Thanks to a brain implant, a quadriplegic has regained the sense of touch with his right hand. Sensations also aroused with a robotic arm controlled by his brain.
Ten years after an accident that left him paralyzed, an American regained the sensation of touch thanks to a robotic arm controlled by a brain implant. A scientific and technological prowess presented in the journal Science Translational Medicine.
Nathan Copeland, 28, is the first quadriplegic patient to benefit from this system, still being tested, developed by a research team at the University of Pittsburgh. The young man underwent surgery last spring to place 4 microelectrodes, smaller than a shirt button, in the brain regions responsible for the sensation of touch for each of his fingers and the palm of his right hand.
By directly stimulating these areas of the brain, electrical information no longer needs to pass through the spine to elicit touch. Electrical stimulation awakens the lost capacities of patients. “I can feel things with all my fingers, it’s a really weird feeling,” he says a month after the operation. Sometimes it’s an electric sensation and sometimes it’s a pressure. But most of the time I manage to define precisely what I feel ”.
Touch found more than 6 months
After several experiments, the young man even manages to differentiate between cold and hot objects. Just with his hand, he manages to describe in 93% of cases what he touches.
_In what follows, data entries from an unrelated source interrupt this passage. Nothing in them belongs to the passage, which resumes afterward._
@[simp] theorem calibrate_params (v : Half) : (calibrate v s).params = s.params := by unfold calibrate; dsimp only; split <;> simp
@[simp] theorem calibrate_cfg (v : Half) : (calibrate v s).cfg = s.cfg := by unfold calibrate; dsimp only; split <;> simp
@[simp] theorem calibrate_call (v : Half) : (calibrate v s).call = s.call := by unfold calibrate; dsimp only; split <;> simp
@[simp] theorem calibrate_err (v : Half) : (calibrate v s).err = s.err := by unfold calibrate; dsimp only; split <;> simp
@[simp] theorem calibrate_mem (v : Half) : (calibrate v s).mem = s.mem := by unfold calibrate; dsimp only; split <;> simp
@[simp] theorem calibrate_port (v : Half) : (calibrate v s).port = s.port := by unfold calibrate; dsimp only; split <;> simp
@[simp] theorem calibrate_responses (v : Half) : (calibrate v s).responses = s.responses := by unfold calibrate; dsimp only; split <;> simp

@[simp] theorem decidePresence_params : (decidePresence s).params = s.params := by unfold decidePresence; split <;> simp
@[simp] theorem decidePresence_cfg : (decidePresence s).cfg = s.cfg := by unfold decidePresence; split <;> simp
@[simp] theorem decidePresence_cls : (decidePresence s).cls = s.cls := by unfold decidePresence; split <;> simp
@[simp] theorem decidePresence_err : (decidePresence s).err = s.err := by unfold decidePresence; split <;> simp
@[simp] theorem decidePresence_mem : (decidePresence s).mem = s.mem := by unfold decidePresence; split <;> simp
@[simp] theorem decidePresence_port : (decidePresence s).port = s.port := by unfold decidePresence; split <;> simp
@[simp] theorem decidePresence_responses : (decidePresence s).responses = s.responses := by unfold decidePresence; split <;> simp

@[simp] theorem windowCheck_params : (windowCheck s).params = s.params := by unfold windowCheck; split <;> simp
@[simp] theorem windowCheck_cfg : (windowCheck s).cfg = s.cfg := by unfold windowCheck; split <;> simp
@[simp] theorem windowCheck_cls : (windowCheck s).cls = s.cls := by unfold windowCheck; split <;> simp
@[simp] theorem windowCheck_err : (windowCheck s).err = s.err := by unfold windowCheck; split <;> simp
@[simp] theorem windowCheck_mem : (windowCheck s).mem = s.mem := by unfold windowCheck; split <;> simp
@[simp] theorem windowCheck_port : (windowCheck s).port = s.port := by unfold windowCheck; split <;> simp
@[simp] theorem windowCheck_responses : (windowCheck s).responses = s.responses := by unfold windowCheck; split <;> simp

@[simp] theorem payloadCheck_params : (payloadCheck s).params = s.params := by unfold payloadCheck; split <;> simp
@[simp] theorem payloadCheck_cfg : (payloadCheck s).cfg = s.cfg := by unfold payloadCheck; split <;> simp
@[simp] theorem payloadCheck_cls : (payloadCheck s).cls = s.cls := by unfold payloadCheck; split <;> simp
@[simp] theorem payloadCheck_err : (payloadCheck s).err = s.err := by unfold payloadCheck; split <;> simp
@[simp] theorem payloadCheck_mem : (payloadCheck s).mem = s.mem := by unfold payloadCheck; split <;> simp
@[simp] theorem payloadCheck_port : (payloadCheck s).port = s.port := by unfold payloadCheck; split <;> simp
@[simp] theorem payloadCheck_responses : (payloadCheck s).responses = s.responses := by unfold payloadCheck; split <;> simp

@[simp] theorem posCheck_params : (posCheck s).params = s.params := by unfold posCheck; split <;> simp
@[simp] theorem posCheck_cfg : (posCheck s).cfg = s.cfg := by unfold posCheck; split <;> simp
@[simp] theorem posCheck_cls : (posCheck s).cls = s.cls := by unfold posCheck; split <;> simp
@[simp] theorem posCheck_err : (posCheck s).err = s.err := by unfold posCheck; split <;> simp
@[simp] theorem posCheck_mem : (posCheck s).mem = s.mem := by unfold posCheck; split <;> simp
@[simp] theorem posCheck_port : (posCheck s).port = s.port := by unfold posCheck; split <;> simp
@[simp] theorem posCheck_responses : (posCheck s).responses = s.responses := by unfold posCheck; split <;> simp

@[simp] theorem accumulate_params (v : Half) : (accumulate v s).params = s.params := rfl
@[simp] theorem accumulate_cfg (v : Half) : (accumulate v s).cfg = s.cfg := rfl
@[simp] theorem accumulate_cls (v : Half) : (accumulate v s).cls = s.cls := rfl
@[simp] theorem accumulate_err (v : Half) : (accumulate v s).err = s.err := rfl
@[simp] theorem accumulate_mem (v : Half) : (accumulate v s).mem = s.mem := rfl
@[simp] theorem accumulate_port (v : Half) : (accumulate v s).port = s.port := rfl
@[simp] theorem accumulate_responses (v : Half) : (accumulate v s).responses = s.responses := rfl

@[simp] theorem accumulate_call (v : Half) : (accumulate v s).call = { s.call with
    wsum := BitVec.ofInt 32 (s.call.wsum.toInt + sext16 v)
    wcnt := BitVec.ofNat 16 (s.call.wcnt.toNat + 1) } := rfl

@[simp] theorem windowSample_params (p : Nat) (v : Half) : (windowSample p v s).params = s.params := by unfold windowSample; split <;> simp
@[simp] theorem windowSample_cfg (p : Nat) (v : Half) : (windowSample p v s).cfg = s.cfg := by unfold windowSample; split <;> simp
@[simp] theorem windowSample_cls (p : Nat) (v : Half) : (windowSample p v s).cls = s.cls := by unfold windowSample; split <;> simp
@[simp] theorem windowSample_err (p : Nat) (v : Half) : (windowSample p v s).err = s.err := by unfold windowSample; split <;> simp
@[simp] theorem windowSample_mem (p : Nat) (v : Half) : (windowSample p v s).mem = s.mem := by unfold windowSample; split <;> simp
@[simp] theorem windowSample_port (p : Nat) (v : Half) : (windowSample p v s).port = s.port := by unfold windowSample; split <;> simp
@[simp] theorem windowSample_responses (p : Nat) (v : Half) : (windowSample p v s).responses = s.responses := by unfold windowSample; split <;> simp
And when he uses the robotic arm with his eyes closed, he can identify the finger stimulated more than 8 times out of 10. A feeling of touch restored for almost 6 months.
“The most important result of this study is that microstimulation of the sensory cortex can generate a natural sensation rather than tingling,” says Professor Andrew Schwartz of the Department of Neurology at the University of Pittsburgh School of Medicine. In addition, this stimulation is harmless, and the sensations aroused last several months ”.
Improve prostheses
In view of these results, the authors assure that electrical stimulation of the brain can restore a sense of touch in paralyzed people and possibly in amputees. A crucial new dimension for designers of brain-directed prostheses. In fact, when we move our arms, we take into account the environment around us and we adapt to the objects in hand. This is in particular, which allows us to gently close our fingers around a chip so as not to break it and to hold a glass firmly to prevent it from slipping.
“The ultimate goal of this work is to create a system that can move and feel like a natural arm does,” concludes study leader Dr. Robert Gaunt. We still have a long way to go, but it’s a very good start ”.